= Sannoju Mukai =

Japanese biochemist (1898–1963)

Sannoju Mukai (1898 - 1963) was a Japanese biochemist,
emeritus professor at faculty of technology, Kumamoto University, and a professor of Keijo University. He is also father of Jun-Ichiro Mukai.

== Academic works ==
Mukai made a contribution in Enzyme Chemistry by "On the activation of castor lipase by acids and the ps curve of its action."
According to Chemisches Zentralblatt (1929 Band I, Nr.8, 20 Februar),
"The optimum effect of the castor lipase is not only dependent on the pH in the Rk. dependent on Mg. Vf. tried the Mg-Verbb. can be removed by treating with H_{2}S0_{4} (75 ccm 0.0.5-n.
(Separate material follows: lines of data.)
/-- The checks of R134, with what an array's place and alignment must satisfy, and the core-local address of an offset. -/
def cvtUse (x : QCmd) (ok : Nat → Nat → Nat → Bool) (loc : Nat → Nat) : Except Nat CvtUse :=
  let b := x.bytes
  let n := rd b 0x18 4
  let sf := rdb b 0x1C % 16
  let df := rdb b 0x1C / 16
  match convOf (rdb b 0x1D) with
  | none => .error csBadFormat
  | some cv =>
    if !fmtOk sf || !fmtOk df then .error csBadFormat
    else if n = 0 || 2 ^ 20 < n || (fmtBlock sf ≠ 0 && n % fmtBlock sf ≠ 0) || (fmtBlock df ≠ 0 && n % fmtBlock df ≠ 0) then
      .error csBadShape
    else
      let arrays := fun (f a s : Nat) =>
        [(a, elemBytes f n, 4)] ++ (if fmtBlock f = 0 then [] else [(s, scalesBytes f n, scaleBytes f)])
      let ss := arrays sf (rd b 8 4) (rd b 0xC 4)
      let ds := arrays df (rd b 0x10 4) (rd b 0x14 4)
      let narrow := fmtBits df ≤ fmtBits sf
      let spans := fun (xs : List (Nat × Nat × Nat)) => xs.map (fun (y : Nat × Nat × Nat) => ((y.1, y.2.1) : Span))
      if (ss ++ ds).any (fun (y : Nat × Nat × Nat) => !ok y.1 y.2.1 y.2.2) then .error csBadAddr
      else if (spans ss).any (fun s => (spans ds).any (fun t => spansMeet s t && !(s.1 = t.1 && narrow))) then .error csBadAddr
      else .ok ⟨sf, df, cv, n, (spans ss).map (fun s => (loc s.1, s.2)), (spans ds).map (fun s => (loc s.1, s.2))⟩

/-- The poison of each run of `cell` elements of packed arrays with scales: what its elements and scales depend on (R118). -/
def Dev.cellPoison (d : Dev) (m : Mem) (core f n cell : Nat) (arrays : List Span) : List Bool :=
  let part := fun (i : Nat) (bytes : Nat → Nat) (s : Span) =>
    d.spanPoison m core (s.1 + bytes (i * cell), bytes ((i + 1) * cell) - bytes (i * cell))
  (List.range (ceilDiv n cell)).map (fun i =>
    (arrays.take 1).any (part i (elemBytes f)) || (arrays.drop 1).any (part i (scalesBytes f)))

/-- Bytes to write from a core-local address, cut at lines, each piece poisoned where a byte in it is (R118): `per` bytes
depend on one cell. -/
def linePieces (a per : Nat) (bs : Bytes) (cells : List Bool) : List (Nat × Bytes × Bool) :=
  (linesOf a bs.length).map (fun l =>
    let lo := Nat.max a (64 * l)
    let hi := Nat.min (a + bs.length) (64 * l + 64)
    let i := (lo - a) / per
    (lo, sub bs (lo - a) (hi - lo), ((cells.drop i).take ((hi - 1 - a) / per - i + 1)).any id))

/-- Converts (R94 to R98, R134): poison follows each block, or each element where neither format has blocks. -/
def CvtUse.run (u : CvtUse) (m : Mem) (core : Nat) (keys : List Nat) (un : Bool) (d : Dev) : CmdEnd :=
  let cell := Nat.max 1 (Nat.max (fmtBlock u.sf) (fmtBlock u.df))
  let at' := fun (i : Nat) => (u.src.drop i).head?.map (d.readSpan m core)
  let (rs, d') := d.convDraws u.cv keys
  let (eb, sb, st) := convArray u.sf u.df u.cv u.count rs ((at' 0).getD []) ((at' 1).getD [])
  let ps := d.cellPoison m core u.sf u.count cell u.src
  let one := fun (i : Nat) (per : Nat) (bs : Bytes) =>
    match (u.dst.drop i).head? with
    | some s => linePieces s.1 per bs ps
    | none => []
  .done st (ps.any id) un d' (d'.spanEffs core (one 0 (elemBytes u.df cell) eb ++ one 1 (scalesBytes u.df cell) sb))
H_{2}S0_{4}, 10g castor oil powder, 30 min.), washing out and drying for four days.
The optimal working conditions were then found at pH = 5.62.
-— In the case of unsuccessful attempts, dio Mg-Verb. with pepsin or trypsin, activation of lipase by pepsin has been observed. (Journ. Soc. chem. Ind., Japan [Suppl.] 31. 185 B.
1928. Kyushu, Imp. Univ.) "

== Life ==

Mukai is originally from Saga prefecture. After graduateing Kyushu University he became an assistant professor of Kyushu University. He was a professor of Keijo University until the end of World War II. After the war he became a professor of Kumamoto University.